■ **DATA PROVIDED**
__________
theorem kept_setWle {s0 s : State} (h : Kept s0 s) (p : Nat) (x : WlEnd) : Kept s0 (State.setWle s p x) := by
  unfold State.setWle
  repeat' with_reducible first
    | (extract_lets -underBinder +onlyGivenNames x; refine Kept.via (s := s0) x ?_ ?_; (on_goal 2 => (intro _; clear_value x)); (on_goal 1 => (subst x)))
    | (extract_lets -underBinder +onlyGivenNames x; clear_value x)
    | assumption | (refine Kept.wl ?_ (fun w => swf_put _ _ w)) | (refine Kept.upd ?_ rfl)

theorem kept_setBord {s0 s : State} (h : Kept s0 s) (d : Nat) (x : Border) : Kept s0 (State.setBord s d x) := by
  unfold State.setBord
  repeat' with_reducible first
    | (extract_lets -underBinder +onlyGivenNames x; refine Kept.via (s := s0) x ?_ ?_; (on_goal 2 => (intro _; clear_value x)); (on_goal 1 => (subst x)))
    | (extract_lets -underBinder +onlyGivenNames x; clear_value x)
    | assumption | (refine Kept.borders ?_ (fun w => swf_put _ _ w)) | (refine Kept.upd ?_ rfl)

theorem kept_setAu {s0 s : State} (h : Kept s0 s) (d : Nat) (x : AudSt) : Kept s0 (State.setAu s d x) := by
  unfold State.setAu
  repeat' with_reducible first
    | (extract_lets -underBinder +onlyGivenNames x; refine Kept.via (s := s0) x ?_ ?_; (on_goal 2 => (intro _; clear_value x)); (on_goal 1 => (subst x)))
    | (extract_lets -underBinder +onlyGivenNames x; clear_value x)
    | assumption | (refine Kept.aud ?_ (fun w => swf_put _ _ w)) | (refine Kept.upd ?_ rfl)

theorem kept_putHline {s0 s : State} (h : Kept s0 s) (mc line : Nat) (f : FLine) : Kept s0 (State.putHline s mc line f) := by
  unfold State.putHline
  repeat' with_reducible first
    | (extract_lets -underBinder +onlyGivenNames x; refine Kept.via (s := s0) x ?_ ?_; (on_goal 2 => (intro _; clear_value x)); (on_goal 1 => (subst x)))
    | (extract_lets -underBinder +onlyGivenNames x; clear_value x)
    | assumption | (refine Kept.ite ?_ ?_) | (refine Kept.hbm ?_ (fun w => swf_put _ _ w)) | (split) | (refine Kept.upd ?_ rfl)

theorem kept_putHunit {s0 s : State} (h : Kept s0 s) (mc u : Nat) (ls : List FLine) : Kept s0 (State.putHunit s mc u ls) := by
  unfold State.putHunit
  repeat' with_reducible first
    | (intro) | assumption | (apply kept_putHline) | (refine Kept.foldl _ ?_ ?_) | (refine Kept.foldlP _ ?_ ?_) | (dsimp -zeta only)

theorem kept_mcEvent {s0 s : State} (h : Kept s0 s) (mc src addr : Nat) : Kept s0 (State.mcEvent s mc src addr) := by
  unfold State.mcEvent
  repeat' with_reducible first
    | (extract_lets -underBinder +onlyGivenNames x; refine Kept.via (s := s0) x ?_ ?_; (on_goal 2 => (intro _; clear_value x)); (on_goal 1 => (subst x)))
    | (extract_lets -underBinder +onlyGivenNames x; clear_value x)
    | assumption | (apply kept_wr) | (apply kept_inc) | (apply kept_raise) | (refine Kept.ite ?_ ?_)

theorem kept_mcRead {s0 s : State} (h : Kept s0 s) (mc : Nat) (us : List Nat) (ls : List FLine) (hits : List EccHit) : Kept s0 (State.mcRead s mc us ls hits).1 := by
  unfold State.mcRead
  repeat' with_reducible first
    | (extract_lets -underBinder +onlyGivenNames x; refine Kept.via (s := s0) x ?_ ?_; (on_goal 2 => (intro _; clear_value x)); (on_goal 1 => (subst x)))
    | (extract_lets -underBinder +onlyGivenNames x; refine Kept.viaP (s := s0) x ?_ ?_; (on_goal 2 => (intro _; clear_value x)); (on_goal 1 => (subst x)))
    | (extract_lets -underBinder +onlyGivenNames x; clear_value x)
    | (intro) | assumption | (apply kept_addSat) | (apply kept_mcEvent) | (refine Kept.ite ?_ ?_) | (refine Kept.pairIte ?_ ?_) | (refine Kept.foldl _ ?_ ?_) | (refine Kept.foldlP _ ?_ ?_) | (rename_i e; refine Kept.pair e ?_) | (dsimp -zeta only)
__________
■ **TASK ITEM**
Wherever the string "setBord" appears in the records, copy the whole line.

■ **RESPONSE TO THIS TASK**
theorem kept_setBord {s0 s : State} (h : Kept s0 s) (d : Nat) (x : Border) : Kept s0 (State.setBord s d x) := by
  unfold State.setBord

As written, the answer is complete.